What is expected: Retype the records below from their first line through the line containing "StepReads .decodeEos s s", and include nothing else.

-------

/-- The unit steps of DECODE_EOS (44_stream_codec.md R183, R186, 20_memory.md R78): E_STATE(0) without a tree; the first step
sets SYMCNT to 0 and reads a bit at ROOT; a bit that leads to an internal node reads on there, one that leads to a leaf writes
the first bit of its symbol, and under a single-leaf root so does a 0, while a 1 is E_CORRUPT(SYMCNT); each later step writes
the symbol's next bit; the step after its last bit adds 1 to SYMCNT and begins the walk anew; a step whose read or write is
held changes nothing; exhaustion completes the command, with PARTIAL = 1 inside a code. Where the unit steps fall around the
bit operations is the model's reading (assumptions 1 and 2). -/
def Obligations.DecodeEosUnitSteps : Prop :=
  ∀ s : State, s.stat.abortReq = false →
    (s.cont = .start → s.arena.valid = false → exec .decodeEos s = .next (raise .state 0 { s with symcnt := 0 })) ∧
    (s.cont = .start → s.arena.valid = true → StepReads .decodeEos s { s with symcnt := 0 } (.walk s.arena.root false 0)) ∧
    (∀ n st l b x y p x' y' p', s.cont = .walk n st l (.bit b) → nodeAt s.arena.nodes n = some (.internal x y p) →
      nodeAt s.arena.nodes (if b then y else x) = some (.internal x' y' p') →
        StepReads .decodeEos s s (.walk (if b then y else x) true l)) ∧
    (∀ n st l b x y p v, s.cont = .walk n st l (.bit b) → nodeAt s.arena.nodes n = some (.internal x y p) →
      nodeAt s.arena.nodes (if b then y else x) = some (.leaf v) →
        StepWrites .decodeEos s s (v.getLsbD 7) (.outSym v 7 l)) ∧
    (∀ n st l v, s.cont = .walk n st l (.bit false) → nodeAt s.arena.nodes n = some (.leaf v) →
      StepWrites .decodeEos s s (v.getLsbD 7) (.outSym v 7 l)) ∧
    (∀ n st l v, s.cont = .walk n st l (.bit true) → nodeAt s.arena.nodes n = some (.leaf v) →
      exec .decodeEos s = .next (raise .corrupt s.symcnt s)) ∧
    (∀ v k l, s.cont = .outSym v (k + 1) l → StepWrites .decodeEos s s (v.getLsbD k) (.outSym v k l)) ∧
    (∀ v l, s.cont = .outSym v 0 l →
      StepReads .decodeEos s { s with symcnt := s.symcnt + 1 } (.walk s.arena.root false l)) ∧
    (∀ n l nd, s.cont = .walk n false l .exh → nodeAt s.arena.nodes n = some nd →
      exec .decodeEos s = .next { s with stat := { s.stat with busy := false, done := true }, cont := .idle }) ∧
    ∀ n l nd, s.cont = .walk n true l .exh → nodeAt s.arena.nodes n = some nd →
      exec .decodeEos s =
        .next { s with stat := { s.stat with busy := false, done := true, partialCode := true }, cont := .idle }

/-- DECODE_EOS over a terminated input that consists of the codes of leaves and then a proper part of one more code, which
may be empty, with room in the output, appends the leaves' symbols as bytes, counts them in SYMCNT, reads all bits, sets
PARTIAL = 1 exactly if the last part is not empty, and changes nothing else (44_stream_codec.md R186). Where the unit steps
fall around the bit operations is the model's reading (assumptions 1 and 2). -/
def Obligations.DecodeEosDecodesToTheEnd : Prop :=
  ∀ (s : State) (T : CodeTree) (ix : List NodeIdx) (l : List (Byte × List Bool)) (last : Byte × List Bool) (tail : List Bool),
    Ready s → s.arena.valid = true → Holds s.arena.nodes T s.arena.root ix → (∀ e ∈ l, e ∈ T.codes) →
      last ∈ T.codes → tail <+: last.2 → tail ≠ last.2 → inBits s.inp = l.flatMap Prod.snd ++ tail →
      s.inp.rdCnt.toNat ≤ 8 → s.inp.eos = true → s.stat.partialCode = false →
      outRoom s.ext.params.outCap (8 * l.length) s.out →
        ∃ (k : Nat) (t : State),
          runUnits .decodeEos k s = .next t ∧ outBits t.out = outBits s.out ++ bytesBits (l.map Prod.fst) ∧
            t.symcnt = BitVec.ofNat 32 l.length ∧ inBits t.inp = [] ∧
            t.inp.rdBits = s.inp.rdBits + BitVec.ofNat 32 (inBits s.inp).length ∧
            t =
              { complete s with
                stat := { (complete s).stat with partialCode := !tail.isEmpty }
                out := t.out
                inp := t.inp
                symcnt := t.symcnt }

/-! ## Bit cursor and NOP -/

/-- ReadBit returns the first bit of the unread input, most significant bit of a byte first, counts it in RD_BITS and keeps
IN_EOS; it returns EXH, changing nothing, exactly when the input is exhausted, and holds exactly when the input is empty and
IN_EOS = 0 (20_memory.md R70, R71, R75). -/
def Obligations.ReadBitTakesTheNextBit : Prop :=
  (∀ r : BitReader, r.rdCnt.toNat ≤ 8 → ∀ (b : Bool) (bs : List Bool), inBits r = b :: bs →
      ∃ r', readBit r = .bit b r' ∧ inBits r' = bs ∧ r'.rdBits = r.rdBits + 1 ∧ r'.eos = r.eos ∧ r'.rdCnt.toNat ≤ 8) ∧
    ∀ r : BitReader,
      (readBit r = .exh ↔ r.rdCnt = 0 ∧ r.fifo = [] ∧ r.eos = true) ∧
        (readBit r = .hold ↔ r.rdCnt = 0 ∧ r.fifo = [] ∧ r.eos = false) ∧
        (r.rdCnt ≠ 0 →
          readBit r =
            .bit (r.rdBuf.getLsbD (r.rdCnt.toNat - 1)) { r with rdCnt := r.rdCnt - 1, rdBits := r.rdBits + 1 }) ∧
        ∀ (x : Byte) (f : List Byte), r.rdCnt = 0 → r.fifo = x :: f →
          readBit r = .bit (x.getLsbD 7) { r with fifo := f, rdBuf := x, rdCnt := 7, rdBits := r.rdBits + 1 }

/-- WriteBit holds exactly when it would complete a byte with the output FIFO full; otherwise it appends the bit at the end
of the output and counts it in WR_BITS, and a completed byte goes to the FIFO whole, first-written bit most significant, with
WR_CNT and WR_ACC back at 0 (20_memory.md R73, R75). -/
def Obligations.WriteBitAppendsTheBit : Prop :=
  ∀ (cap : Nat) (b : Bool) (w : BitWriter),
    (writeBit cap b w = none ↔ w.wrCnt = 7 ∧ w.fifo.length = cap) ∧
      ∀ w', writeBit cap b w = some w' →
        outBits w' = outBits w ++ [b] ∧ w'.wrBits = w.wrBits + 1 ∧
          (w.wrCnt = 7 → w'.fifo = w.fifo ++ [shiftIn w.wrAcc b] ∧ w'.wrCnt = 0 ∧ w'.wrAcc = 0) ∧
          (w.wrCnt ≠ 7 → w'.fifo = w.fifo ∧ w'.wrCnt = w.wrCnt + 1 ∧ w'.wrAcc = shiftIn w.wrAcc b)

/-- The unit steps of PUT_BITS (45_bitcursor.md R201, 20_memory.md R78, R91): the first latches ARG0 and writes its bit N − 1; each
later one writes the next lower bit of the latched value; a step whose write is held changes nothing, so a first step that is
held has not latched ARG0 yet (70_reset_and_hazards.md R279); after bit 0 the command completes; N outside 1..32 is E_ILLEGAL.
Where the unit steps fall around the bit operations is the model's reading (assumptions 1 and 2). (A decoded word never has such
an N: assumption 19.) -/
def Obligations.PutBitsUnitSteps : Prop :=
  ∀ (n : BitVec 6) (s : State), s.stat.abortReq = false →
    (bitCountLegal n = false → exec (.putBits n) s = .next (raise .illegal s.regs.curCmd s)) ∧
    (∀ k, bitCountLegal n = true → s.cont = .start → n.toNat = k + 1 →
      StepWrites (.putBits n) s s (s.regs.arg0.getLsbD k) (.putBits s.regs.arg0 k)) ∧
    (∀ v k, bitCountLegal n = true → s.cont = .putBits v (k + 1) →
      StepWrites (.putBits n) s s (v.getLsbD k) (.putBits v k)) ∧
    ∀ v, bitCountLegal n = true → s.cont = .putBits v 0 →
      exec (.putBits n) s = .next { s with stat := { s.stat with busy := false, done := true }, cont := .idle }

/-- PUT_BITS N with room in the output appends the operand's bits ARG0[N−1], ..., ARG0[0] and changes nothing but the writer
(45_bitcursor.md R201, 20_memory.md R74). Where the unit steps fall around the bit operations is the model's reading
(assumptions 1 and 2). -/
def Obligations.PutBitsWritesTheField : Prop :=
  ∀ (n : BitVec 6) (s : State), bitCountLegal n = true → Ready s → outRoom s.ext.params.outCap n.toNat s.out →
    ∃ t : State,
      runUnits (.putBits n) (n.toNat + 1) s = .next t ∧
        outBits t.out = outBits s.out ++ bitsOf n.toNat s.regs.arg0 ∧
        t.out.wrBits = s.out.wrBits + n.setWidth 32 ∧ t = { complete s with out := t.out }

/-- The unit steps of GET_BITS (45_bitcursor.md R202, 20_memory.md R78, R91): each reads one bit, and the bit read before goes
into the field; a step whose read is held changes nothing; after the N-th bit the field goes to RES0 and the command completes;
exhaustion after k bits is E_CORRUPT(k); N outside 1..32 is E_ILLEGAL. Where the unit steps fall around the bit operations is
the model's reading (assumptions 1 and 2). (A decoded word never has such an N: assumption 19.) -/
def Obligations.GetBitsUnitSteps : Prop :=
  ∀ (n : BitVec 6) (s : State), s.stat.abortReq = false →
    (bitCountLegal n = false → exec (.getBits n) s = .next (raise .illegal s.regs.curCmd s)) ∧
    (bitCountLegal n = true → s.cont = .start → StepReads (.getBits n) s s (.getBits 0 0)) ∧
    (∀ k v b, bitCountLegal n = true → s.cont = .getBits k v (.bit b) → k + 1 ≠ n.toNat →
      StepReads (.getBits n) s s (.getBits (k + 1) (shiftIn v b))) ∧
    (∀ k v b, bitCountLegal n = true → s.cont = .getBits k v (.bit b) → k + 1 = n.toNat →
      exec (.getBits n) s =
        .next
          { s with
            regs := { s.regs with res0 := shiftIn v b }
            stat := { s.stat with busy := false, done := true }
            cont := .idle }) ∧
    ∀ k v, bitCountLegal n = true → s.cont = .getBits k v .exh →
      exec (.getBits n) s = .next (raise .corrupt (BitVec.ofNat 32 k) s)

/-- GET_BITS N puts the next N input bits in RES0, the first most significant, and changes nothing but RES0 and the reader;
at an input terminated after k < N bits it reads them and raises E_CORRUPT(k) with RES0 unchanged (45_bitcursor.md R202).
Where the unit steps fall around the bit operations is the model's reading (assumptions 1 and 2). -/
def Obligations.GetBitsReadsTheField : Prop :=
  ∀ (n : BitVec 6) (s : State), bitCountLegal n = true → Ready s → s.inp.rdCnt.toNat ≤ 8 →
    (∀ bs rest : List Bool, inBits s.inp = bs ++ rest → bs.length = n.toNat →
      ∃ t : State,
        runUnits (.getBits n) (n.toNat + 1) s = .next t ∧ t.regs.res0 = ofBits bs ∧ inBits t.inp = rest ∧
          t.inp.rdBits = s.inp.rdBits + n.setWidth 32 ∧
          t = { complete s with regs := { s.regs with res0 := t.regs.res0 }, inp := t.inp }) ∧
    ((inBits s.inp).length < n.toNat → s.inp.eos = true →
      ∃ t : State,
        runUnits (.getBits n) ((inBits s.inp).length + 2) s = .next t ∧ inBits t.inp = [] ∧
          t = { raise .corrupt (BitVec.ofNat 32 (inBits s.inp).length) s with inp := t.inp })

/-- FLUSH, from its start or after a padding bit, completes with WR_CNT = 0, and writes a 0 bit otherwise, a step whose write is
held changing nothing; with room in the output it appends (8 − WR_CNT) mod 8 zero bits in all, leaves WR_CNT = 0 and changes
nothing but the writer (45_bitcursor.md R203, 20_memory.md R78). Where the unit steps fall around the bit operations is the
model's reading (assumptions 1 and 2). -/
def Obligations.FlushPadsWithZeros : Prop :=
  ∀ s : State, s.stat.abortReq = false → (s.cont = .start ∨ s.cont = .flush) →
    (s.out.wrCnt = 0 →
      exec .flush s = .next { s with stat := { s.stat with busy := false, done := true }, cont := .idle }) ∧
    (s.out.wrCnt ≠ 0 → StepWrites .flush s s false .flush) ∧
    (outRoom s.ext.params.outCap ((8 - s.out.wrCnt.toNat) % 8) s.out →
      ∃ t : State,
        runUnits .flush ((8 - s.out.wrCnt.toNat) % 8 + 1) s = .next t ∧
          outBits t.out = outBits s.out ++ List.replicate ((8 - s.out.wrCnt.toNat) % 8) false ∧ t.out.wrCnt = 0 ∧
          t.out.wrBits = s.out.wrBits + BitVec.ofNat 32 ((8 - s.out.wrCnt.toNat) % 8) ∧
          t = { complete s with out := t.out })

/-- NOP only completes; STREAM_RESET empties and rewinds the input side when I = 1, the output side when O = 1, completes and
changes nothing else (45_bitcursor.md R200, R204; 60_exceptions.md R231). -/
def Obligations.NopAndStreamReset : Prop :=
  ∀ s : State, s.stat.abortReq = false →
    exec .nop s = .next { s with stat := { s.stat with busy := false, done := true }, cont := .idle } ∧
      ∀ o i : Bool,
        exec (.streamReset o i) s =
          .next
            { s with
              inp := if i then { fifo := [], rdBuf := 0, rdCnt := 0, rdBits := 0, eos := false } else s.inp
              out := if o then { fifo := [], wrAcc := 0, wrCnt := 0, wrBits := 0 } else s.out
              stat := { s.stat with busy := false, done := true }
              cont := .idle }

/-! ## Frames -/

/-- No command changes ARG0, CUR_CMD, CTRL.IE, CMDOVR, IN_OVF, ABORT_REQ or anything outside the block; only HEAP_REMOVE,
HEAP_SIZE, DECODE_SYM and GET_BITS change RES0, only HEAP_REMOVE changes RES1, only the stream codec changes SYMCNT and only
DECODE_EOS changes PARTIAL (10_state.md R21, R22, R23, R24, R38, 44_stream_codec.md R186). That ABORT_REQ stays 1 when its
abort is done is the model's reading of 10_state.md R25 (assumption 17). -/
def Obligations.OnlyNamedCommandsWriteRegisters : Prop :=
  ∀ (i : Instr) (s t : State), exec i s = .next t →
    t.regs.arg0 = s.regs.arg0 ∧ t.regs.curCmd = s.regs.curCmd ∧ t.stat.ie = s.stat.ie ∧ t.stat.cmdOvr = s.stat.cmdOvr ∧
      t.stat.inOvf = s.stat.inOvf ∧ t.stat.abortReq = s.stat.abortReq ∧ t.ext = s.ext ∧
      (i ≠ .heapRemove → i ≠ .heapSize → i ≠ .decodeSym → (∀ n, i ≠ .getBits n) → t.regs.res0 = s.regs.res0) ∧
      (i ≠ .heapRemove → t.regs.res1 = s.regs.res1) ∧
      ((∀ v, i ≠ .encodeSym v) → i ≠ .encodeEos → i ≠ .decodeSym → i ≠ .decodeN → i ≠ .decodeEos → t.symcnt = s.symcnt) ∧
      (i ≠ .decodeEos → t.stat.partialCode = s.stat.partialCode)

/-- Only the heap commands and BUILD_TREE change the heap, only FREQ_CLEAR and FREQ_COUNT the frequency table, only
BUILD_CODES the code table with CODES_VALID, and only BUILD_TREE, TREE_CLEAR and DESERIALIZE_TREE the arena (10_state.md R28,
R31, R33; 40_heap.md; 41_tree_builder.md R141, R148). Only the commands that read the input move the reader, and only those
that write the output move the writer: every other command leaves FIFO, buffer, counters and IN_EOS as they are (10_state.md
R36, R37; 20_memory.md R77). -/
def Obligations.OnlyNamedCommandsWriteTablesAndCursors : Prop :=
  ∀ (i : Instr) (s t : State), exec i s = .next t →
    (i ≠ .heapCreate → i ≠ .heapDestroy → (∀ c p, i ≠ .heapAdd c p) → i ≠ .heapRemove → i ≠ .buildTree →
      t.heap = s.heap) ∧
    (i ≠ .freqClear → i ≠ .freqCount → t.freq = s.freq) ∧
    (i ≠ .buildCodes → t.codes = s.codes) ∧
    (i ≠ .buildTree → i ≠ .treeClear → i ≠ .deserializeTree → t.arena = s.arena) ∧
    (i ≠ .freqCount → i ≠ .deserializeTree → i ≠ .encodeEos → i ≠ .decodeSym → i ≠ .decodeN → i ≠ .decodeEos →
      (∀ n, i ≠ .getBits n) → (∀ o, i ≠ .streamReset o true) → t.inp = s.inp) ∧
    (i ≠ .serializeTree → (∀ v, i ≠ .encodeSym v) → i ≠ .encodeEos → i ≠ .decodeN → i ≠ .decodeEos →
      (∀ n, i ≠ .putBits n) → i ≠ .flush → (∀ j, i ≠ .streamReset true j) → t.out = s.out)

-------

Output below:
/-- The unit steps of DECODE_EOS (44_stream_codec.md R183, R186, 20_memory.md R78): E_STATE(0) without a tree; the first step
sets SYMCNT to 0 and reads a bit at ROOT; a bit that leads to an internal node reads on there, one that leads to a leaf writes
the first bit of its symbol, and under a single-leaf root so does a 0, while a 1 is E_CORRUPT(SYMCNT); each later step writes
the symbol's next bit; the step after its last bit adds 1 to SYMCNT and begins the walk anew; a step whose read or write is
held changes nothing; exhaustion completes the command, with PARTIAL = 1 inside a code. Where the unit steps fall around the
bit operations is the model's reading (assumptions 1 and 2). -/
def Obligations.DecodeEosUnitSteps : Prop :=
  ∀ s : State, s.stat.abortReq = false →
    (s.cont = .start → s.arena.valid = false → exec .decodeEos s = .next (raise .state 0 { s with symcnt := 0 })) ∧
    (s.cont = .start → s.arena.valid = true → StepReads .decodeEos s { s with symcnt := 0 } (.walk s.arena.root false 0)) ∧
    (∀ n st l b x y p x' y' p', s.cont = .walk n st l (.bit b) → nodeAt s.arena.nodes n = some (.internal x y p) →
      nodeAt s.arena.nodes (if b then y else x) = some (.internal x' y' p') →
        StepReads .decodeEos s s (.walk (if b then y else x) true l)) ∧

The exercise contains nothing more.